» What to do: Nothing below is to be printed except the lines between the line holding "if !accept.contains b.word.kind" and the line holding "(R248, R269). -/", inclusive, each exactly as it appears.

» Dataset entries:
=-=-=-=-=

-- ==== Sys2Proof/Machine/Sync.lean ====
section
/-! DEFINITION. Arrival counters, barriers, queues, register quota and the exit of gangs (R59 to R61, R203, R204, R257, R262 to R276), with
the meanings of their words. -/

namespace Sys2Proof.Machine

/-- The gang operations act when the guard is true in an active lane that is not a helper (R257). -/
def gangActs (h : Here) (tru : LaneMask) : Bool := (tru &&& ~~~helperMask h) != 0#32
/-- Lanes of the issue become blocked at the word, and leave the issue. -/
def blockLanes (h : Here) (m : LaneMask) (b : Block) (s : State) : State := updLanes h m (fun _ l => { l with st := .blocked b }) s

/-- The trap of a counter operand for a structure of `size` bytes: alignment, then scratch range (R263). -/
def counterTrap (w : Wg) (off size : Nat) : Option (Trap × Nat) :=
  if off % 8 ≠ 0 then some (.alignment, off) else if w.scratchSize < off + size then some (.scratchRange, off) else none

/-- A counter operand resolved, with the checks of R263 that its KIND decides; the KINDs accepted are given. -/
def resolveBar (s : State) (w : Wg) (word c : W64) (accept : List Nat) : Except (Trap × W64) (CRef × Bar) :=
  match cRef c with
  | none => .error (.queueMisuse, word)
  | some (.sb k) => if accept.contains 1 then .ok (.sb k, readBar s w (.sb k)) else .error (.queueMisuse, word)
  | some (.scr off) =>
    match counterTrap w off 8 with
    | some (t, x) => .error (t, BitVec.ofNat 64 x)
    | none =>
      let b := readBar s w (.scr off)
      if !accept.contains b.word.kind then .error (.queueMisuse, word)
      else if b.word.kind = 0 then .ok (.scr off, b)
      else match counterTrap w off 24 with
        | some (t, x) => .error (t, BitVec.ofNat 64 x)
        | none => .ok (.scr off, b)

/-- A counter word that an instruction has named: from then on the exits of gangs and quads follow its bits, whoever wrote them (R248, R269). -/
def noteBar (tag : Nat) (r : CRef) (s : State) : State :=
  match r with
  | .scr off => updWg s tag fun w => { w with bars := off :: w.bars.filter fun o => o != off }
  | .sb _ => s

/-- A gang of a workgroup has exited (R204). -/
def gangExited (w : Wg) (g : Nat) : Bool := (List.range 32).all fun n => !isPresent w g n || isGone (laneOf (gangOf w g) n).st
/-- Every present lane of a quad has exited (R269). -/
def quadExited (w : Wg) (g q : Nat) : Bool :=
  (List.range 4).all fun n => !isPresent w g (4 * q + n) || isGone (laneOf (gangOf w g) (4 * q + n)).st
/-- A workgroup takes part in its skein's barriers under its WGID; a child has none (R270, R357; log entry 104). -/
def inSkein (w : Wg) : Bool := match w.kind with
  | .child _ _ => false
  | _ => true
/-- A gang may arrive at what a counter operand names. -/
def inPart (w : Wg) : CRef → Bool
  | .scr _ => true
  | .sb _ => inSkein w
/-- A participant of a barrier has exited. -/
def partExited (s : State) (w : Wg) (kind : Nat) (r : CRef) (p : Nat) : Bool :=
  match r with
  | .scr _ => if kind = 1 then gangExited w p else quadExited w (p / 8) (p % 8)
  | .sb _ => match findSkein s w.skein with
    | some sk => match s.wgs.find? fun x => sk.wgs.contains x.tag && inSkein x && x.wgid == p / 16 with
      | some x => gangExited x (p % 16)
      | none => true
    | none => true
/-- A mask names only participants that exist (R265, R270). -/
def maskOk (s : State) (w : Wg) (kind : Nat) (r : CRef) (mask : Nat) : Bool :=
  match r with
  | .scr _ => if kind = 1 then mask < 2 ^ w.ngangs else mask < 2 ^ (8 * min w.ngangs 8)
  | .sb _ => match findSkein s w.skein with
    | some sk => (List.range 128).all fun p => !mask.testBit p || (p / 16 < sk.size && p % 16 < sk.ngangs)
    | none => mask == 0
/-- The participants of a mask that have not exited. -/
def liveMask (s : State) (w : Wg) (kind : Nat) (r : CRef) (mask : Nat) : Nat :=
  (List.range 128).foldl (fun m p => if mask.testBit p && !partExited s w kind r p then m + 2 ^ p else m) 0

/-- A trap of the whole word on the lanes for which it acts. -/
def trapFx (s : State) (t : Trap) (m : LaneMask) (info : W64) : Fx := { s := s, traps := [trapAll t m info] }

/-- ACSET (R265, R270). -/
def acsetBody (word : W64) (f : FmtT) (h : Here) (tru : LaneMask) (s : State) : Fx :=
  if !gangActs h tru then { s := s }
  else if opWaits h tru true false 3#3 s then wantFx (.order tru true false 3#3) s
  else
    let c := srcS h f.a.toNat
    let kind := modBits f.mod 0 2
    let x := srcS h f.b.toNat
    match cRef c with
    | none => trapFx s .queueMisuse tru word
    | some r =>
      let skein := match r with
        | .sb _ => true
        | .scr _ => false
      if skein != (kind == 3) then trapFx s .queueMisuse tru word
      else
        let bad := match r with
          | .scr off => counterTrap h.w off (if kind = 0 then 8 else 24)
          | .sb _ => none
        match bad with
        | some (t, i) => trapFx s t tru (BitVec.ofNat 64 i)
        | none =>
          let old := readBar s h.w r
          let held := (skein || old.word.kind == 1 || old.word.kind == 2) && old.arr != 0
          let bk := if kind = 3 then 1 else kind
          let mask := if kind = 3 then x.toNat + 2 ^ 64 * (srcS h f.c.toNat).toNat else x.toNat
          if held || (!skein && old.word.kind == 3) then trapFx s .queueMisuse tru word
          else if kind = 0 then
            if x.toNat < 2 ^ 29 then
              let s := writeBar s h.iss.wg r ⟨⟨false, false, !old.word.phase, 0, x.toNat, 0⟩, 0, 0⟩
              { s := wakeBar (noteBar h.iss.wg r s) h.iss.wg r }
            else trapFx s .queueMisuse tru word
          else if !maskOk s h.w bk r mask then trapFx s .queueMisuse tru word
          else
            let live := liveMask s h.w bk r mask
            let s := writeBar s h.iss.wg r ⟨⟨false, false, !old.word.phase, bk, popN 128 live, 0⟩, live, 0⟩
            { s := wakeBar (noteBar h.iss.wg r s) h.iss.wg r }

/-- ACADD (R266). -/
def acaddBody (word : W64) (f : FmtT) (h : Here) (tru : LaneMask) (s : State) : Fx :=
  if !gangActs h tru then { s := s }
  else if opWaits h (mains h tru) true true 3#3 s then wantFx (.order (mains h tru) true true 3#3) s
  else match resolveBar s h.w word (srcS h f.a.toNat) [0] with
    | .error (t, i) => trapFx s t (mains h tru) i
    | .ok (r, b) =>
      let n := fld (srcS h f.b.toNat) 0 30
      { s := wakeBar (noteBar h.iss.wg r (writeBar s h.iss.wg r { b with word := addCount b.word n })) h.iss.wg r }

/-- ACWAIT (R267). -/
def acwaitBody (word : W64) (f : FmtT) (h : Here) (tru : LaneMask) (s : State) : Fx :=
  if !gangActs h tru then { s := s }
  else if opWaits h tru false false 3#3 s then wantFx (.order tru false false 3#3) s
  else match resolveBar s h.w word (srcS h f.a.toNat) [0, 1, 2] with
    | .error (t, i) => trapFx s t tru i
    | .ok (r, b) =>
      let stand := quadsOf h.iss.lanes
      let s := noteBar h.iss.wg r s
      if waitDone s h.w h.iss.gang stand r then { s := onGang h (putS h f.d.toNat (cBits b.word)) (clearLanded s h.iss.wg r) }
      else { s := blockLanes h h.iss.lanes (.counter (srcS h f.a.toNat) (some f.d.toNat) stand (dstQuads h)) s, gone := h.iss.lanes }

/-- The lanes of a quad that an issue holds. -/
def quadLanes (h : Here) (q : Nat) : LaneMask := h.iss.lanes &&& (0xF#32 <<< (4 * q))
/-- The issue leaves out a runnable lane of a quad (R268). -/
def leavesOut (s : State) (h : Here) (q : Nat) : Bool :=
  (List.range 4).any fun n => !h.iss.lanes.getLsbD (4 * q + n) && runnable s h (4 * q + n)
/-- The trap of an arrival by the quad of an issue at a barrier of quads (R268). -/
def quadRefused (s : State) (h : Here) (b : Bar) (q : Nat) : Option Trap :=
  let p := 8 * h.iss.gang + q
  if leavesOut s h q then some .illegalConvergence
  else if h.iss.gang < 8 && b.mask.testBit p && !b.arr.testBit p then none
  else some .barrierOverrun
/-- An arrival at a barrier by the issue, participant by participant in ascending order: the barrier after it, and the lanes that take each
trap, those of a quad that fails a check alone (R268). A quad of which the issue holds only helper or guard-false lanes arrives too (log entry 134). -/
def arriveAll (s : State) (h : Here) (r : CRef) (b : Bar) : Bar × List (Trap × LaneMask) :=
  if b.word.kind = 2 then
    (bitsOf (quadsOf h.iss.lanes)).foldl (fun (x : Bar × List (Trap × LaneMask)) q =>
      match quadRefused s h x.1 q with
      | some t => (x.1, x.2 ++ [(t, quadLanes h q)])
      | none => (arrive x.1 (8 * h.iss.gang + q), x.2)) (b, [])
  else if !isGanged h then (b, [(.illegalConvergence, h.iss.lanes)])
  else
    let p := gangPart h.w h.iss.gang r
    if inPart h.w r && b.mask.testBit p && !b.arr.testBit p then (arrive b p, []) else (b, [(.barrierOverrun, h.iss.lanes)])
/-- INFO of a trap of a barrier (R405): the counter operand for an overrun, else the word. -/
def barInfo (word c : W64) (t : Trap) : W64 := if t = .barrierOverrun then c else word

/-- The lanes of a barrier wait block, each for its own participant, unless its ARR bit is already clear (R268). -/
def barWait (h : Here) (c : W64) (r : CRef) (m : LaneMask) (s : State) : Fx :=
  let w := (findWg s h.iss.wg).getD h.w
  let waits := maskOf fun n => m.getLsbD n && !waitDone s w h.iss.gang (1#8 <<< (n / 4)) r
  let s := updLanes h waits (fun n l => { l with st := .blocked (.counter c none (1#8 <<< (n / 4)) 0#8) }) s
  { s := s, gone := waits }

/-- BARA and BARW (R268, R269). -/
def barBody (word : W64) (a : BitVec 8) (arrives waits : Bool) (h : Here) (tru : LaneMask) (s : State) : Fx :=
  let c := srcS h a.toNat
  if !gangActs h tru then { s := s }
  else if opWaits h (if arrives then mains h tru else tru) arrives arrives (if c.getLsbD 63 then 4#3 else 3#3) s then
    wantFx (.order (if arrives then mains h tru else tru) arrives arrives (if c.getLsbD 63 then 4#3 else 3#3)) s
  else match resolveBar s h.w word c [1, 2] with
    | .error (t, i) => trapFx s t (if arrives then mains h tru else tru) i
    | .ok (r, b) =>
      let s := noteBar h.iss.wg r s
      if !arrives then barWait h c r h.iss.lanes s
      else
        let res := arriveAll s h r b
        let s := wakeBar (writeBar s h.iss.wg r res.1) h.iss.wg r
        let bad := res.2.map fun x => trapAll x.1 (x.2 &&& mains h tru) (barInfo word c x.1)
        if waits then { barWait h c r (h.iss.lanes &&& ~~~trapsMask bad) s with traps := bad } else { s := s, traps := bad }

=-=-=-=-=

» Task output:
      if !accept.contains b.word.kind then .error (.queueMisuse, word)
      else if b.word.kind = 0 then .ok (.scr off, b)
      else match counterTrap w off 24 with
        | some (t, x) => .error (t, BitVec.ofNat 64 x)
        | none => .ok (.scr off, b)

/-- A counter word that an instruction has named: from then on the exits of gangs and quads follow its bits, whoever wrote them (R248, R269). -/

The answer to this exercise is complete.